Within the listing below, locate all lines containing the word "none". Copy each one.
╭─ DATA TO PROCESS
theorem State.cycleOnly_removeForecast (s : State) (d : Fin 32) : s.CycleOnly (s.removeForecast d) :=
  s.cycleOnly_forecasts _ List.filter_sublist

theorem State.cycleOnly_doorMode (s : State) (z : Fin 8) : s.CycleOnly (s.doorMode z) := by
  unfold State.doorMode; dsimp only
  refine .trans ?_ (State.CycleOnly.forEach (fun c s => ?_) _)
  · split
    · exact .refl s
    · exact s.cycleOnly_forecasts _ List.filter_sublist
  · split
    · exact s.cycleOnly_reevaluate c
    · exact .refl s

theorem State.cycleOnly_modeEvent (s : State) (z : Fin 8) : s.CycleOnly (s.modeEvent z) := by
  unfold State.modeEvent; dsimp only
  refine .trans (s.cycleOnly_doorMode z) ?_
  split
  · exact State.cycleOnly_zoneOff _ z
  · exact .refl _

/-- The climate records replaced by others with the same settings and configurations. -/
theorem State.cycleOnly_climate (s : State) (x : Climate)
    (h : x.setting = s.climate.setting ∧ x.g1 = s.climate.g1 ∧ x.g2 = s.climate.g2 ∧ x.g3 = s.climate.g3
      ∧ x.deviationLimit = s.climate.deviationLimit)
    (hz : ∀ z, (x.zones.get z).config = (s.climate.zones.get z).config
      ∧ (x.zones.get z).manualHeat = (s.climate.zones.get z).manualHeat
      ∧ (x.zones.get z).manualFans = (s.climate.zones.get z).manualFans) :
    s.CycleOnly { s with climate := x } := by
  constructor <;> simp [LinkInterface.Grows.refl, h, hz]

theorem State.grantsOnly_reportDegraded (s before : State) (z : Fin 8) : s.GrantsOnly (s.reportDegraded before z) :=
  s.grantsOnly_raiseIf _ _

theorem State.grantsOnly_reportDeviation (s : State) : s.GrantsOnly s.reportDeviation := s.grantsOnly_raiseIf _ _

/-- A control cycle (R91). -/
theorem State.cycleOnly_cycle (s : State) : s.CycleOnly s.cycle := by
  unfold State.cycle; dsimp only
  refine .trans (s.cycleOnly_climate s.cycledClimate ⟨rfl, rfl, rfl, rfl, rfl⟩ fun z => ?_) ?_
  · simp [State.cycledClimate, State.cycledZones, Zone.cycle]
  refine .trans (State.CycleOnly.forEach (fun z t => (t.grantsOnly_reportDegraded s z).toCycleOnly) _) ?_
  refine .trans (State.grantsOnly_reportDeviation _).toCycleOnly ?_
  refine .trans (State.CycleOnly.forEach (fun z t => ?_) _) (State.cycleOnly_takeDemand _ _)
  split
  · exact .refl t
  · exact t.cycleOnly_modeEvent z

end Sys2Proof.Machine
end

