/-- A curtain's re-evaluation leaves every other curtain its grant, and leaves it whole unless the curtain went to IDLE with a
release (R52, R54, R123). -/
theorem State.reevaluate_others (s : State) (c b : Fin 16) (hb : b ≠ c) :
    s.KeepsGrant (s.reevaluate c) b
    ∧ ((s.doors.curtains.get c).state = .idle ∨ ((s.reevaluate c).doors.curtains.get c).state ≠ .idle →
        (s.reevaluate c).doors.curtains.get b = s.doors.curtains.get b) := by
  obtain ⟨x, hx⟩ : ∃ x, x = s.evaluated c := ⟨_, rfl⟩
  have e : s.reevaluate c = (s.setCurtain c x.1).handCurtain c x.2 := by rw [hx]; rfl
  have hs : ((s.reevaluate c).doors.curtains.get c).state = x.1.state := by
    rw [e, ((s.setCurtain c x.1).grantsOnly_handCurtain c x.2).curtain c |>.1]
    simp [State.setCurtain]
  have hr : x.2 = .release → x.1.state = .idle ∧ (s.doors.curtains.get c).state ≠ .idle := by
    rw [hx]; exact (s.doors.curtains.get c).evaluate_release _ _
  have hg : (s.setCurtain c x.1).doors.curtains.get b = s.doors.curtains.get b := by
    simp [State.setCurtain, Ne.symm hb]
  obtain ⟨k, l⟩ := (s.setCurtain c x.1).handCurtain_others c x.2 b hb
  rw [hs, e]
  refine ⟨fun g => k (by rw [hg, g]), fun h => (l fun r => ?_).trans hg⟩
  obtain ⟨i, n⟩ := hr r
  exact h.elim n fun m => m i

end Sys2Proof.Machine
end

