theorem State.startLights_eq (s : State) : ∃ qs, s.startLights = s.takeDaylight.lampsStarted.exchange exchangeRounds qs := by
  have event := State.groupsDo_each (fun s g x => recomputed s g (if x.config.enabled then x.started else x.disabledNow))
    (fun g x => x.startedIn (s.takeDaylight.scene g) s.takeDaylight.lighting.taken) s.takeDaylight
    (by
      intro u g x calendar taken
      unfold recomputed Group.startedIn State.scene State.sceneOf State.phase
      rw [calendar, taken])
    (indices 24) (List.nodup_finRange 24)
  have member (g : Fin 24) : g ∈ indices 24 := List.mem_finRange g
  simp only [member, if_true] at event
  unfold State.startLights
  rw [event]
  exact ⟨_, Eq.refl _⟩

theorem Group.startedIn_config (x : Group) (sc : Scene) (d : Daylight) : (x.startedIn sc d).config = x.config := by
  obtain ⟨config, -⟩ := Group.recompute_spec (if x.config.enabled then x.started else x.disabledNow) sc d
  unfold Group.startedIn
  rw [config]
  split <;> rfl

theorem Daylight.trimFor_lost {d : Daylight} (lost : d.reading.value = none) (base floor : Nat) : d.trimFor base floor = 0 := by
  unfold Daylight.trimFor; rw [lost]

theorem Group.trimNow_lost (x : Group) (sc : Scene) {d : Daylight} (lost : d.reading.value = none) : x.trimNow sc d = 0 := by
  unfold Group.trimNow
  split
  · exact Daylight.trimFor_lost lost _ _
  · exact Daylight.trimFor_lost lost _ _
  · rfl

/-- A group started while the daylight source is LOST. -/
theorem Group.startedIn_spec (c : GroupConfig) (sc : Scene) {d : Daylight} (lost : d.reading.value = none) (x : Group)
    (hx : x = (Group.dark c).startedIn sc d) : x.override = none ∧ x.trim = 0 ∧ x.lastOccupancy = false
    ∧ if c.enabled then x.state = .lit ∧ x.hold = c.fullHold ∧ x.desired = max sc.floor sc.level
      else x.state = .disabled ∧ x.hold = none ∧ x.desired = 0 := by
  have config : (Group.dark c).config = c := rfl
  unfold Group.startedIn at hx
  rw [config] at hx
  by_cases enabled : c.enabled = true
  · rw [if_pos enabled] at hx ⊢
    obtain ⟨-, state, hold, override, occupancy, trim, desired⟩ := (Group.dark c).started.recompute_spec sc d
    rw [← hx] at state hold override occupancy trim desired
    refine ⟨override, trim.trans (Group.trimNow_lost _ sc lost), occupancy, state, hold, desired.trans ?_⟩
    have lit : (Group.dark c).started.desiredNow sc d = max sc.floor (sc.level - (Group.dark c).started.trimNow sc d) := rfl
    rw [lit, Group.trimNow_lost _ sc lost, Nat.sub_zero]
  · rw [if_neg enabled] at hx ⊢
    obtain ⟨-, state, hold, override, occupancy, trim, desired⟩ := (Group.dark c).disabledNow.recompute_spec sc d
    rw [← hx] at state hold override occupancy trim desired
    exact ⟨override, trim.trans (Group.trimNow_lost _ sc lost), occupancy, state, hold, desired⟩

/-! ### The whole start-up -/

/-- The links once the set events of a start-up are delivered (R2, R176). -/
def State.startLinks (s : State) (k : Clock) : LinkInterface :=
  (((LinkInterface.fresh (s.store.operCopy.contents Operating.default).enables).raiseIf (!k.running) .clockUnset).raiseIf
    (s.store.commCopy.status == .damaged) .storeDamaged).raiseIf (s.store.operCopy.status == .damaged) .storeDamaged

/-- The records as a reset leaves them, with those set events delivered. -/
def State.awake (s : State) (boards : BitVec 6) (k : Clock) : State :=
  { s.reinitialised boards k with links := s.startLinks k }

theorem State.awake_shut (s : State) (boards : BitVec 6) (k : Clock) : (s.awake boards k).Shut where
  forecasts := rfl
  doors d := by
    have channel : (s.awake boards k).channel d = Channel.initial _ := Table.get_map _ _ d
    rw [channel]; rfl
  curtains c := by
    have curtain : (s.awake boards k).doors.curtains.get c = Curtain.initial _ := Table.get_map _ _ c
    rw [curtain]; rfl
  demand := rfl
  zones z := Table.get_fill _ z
╰─
→ **OUTPUT**
theorem Daylight.trimFor_lost {d : Daylight} (lost : d.reading.value = none) (base floor : Nat) : d.trimFor base floor = 0 := by
theorem Group.trimNow_lost (x : Group) (sc : Scene) {d : Daylight} (lost : d.reading.value = none) : x.trimNow sc d = 0 := by
theorem Group.startedIn_spec (c : GroupConfig) (sc : Scene) {d : Daylight} (lost : d.reading.value = none) (x : Group)
    (hx : x = (Group.dark c).startedIn sc d) : x.override = none ∧ x.trim = 0 ∧ x.lastOccupancy = false
      else x.state = .disabled ∧ x.hold = none ∧ x.desired = 0 := by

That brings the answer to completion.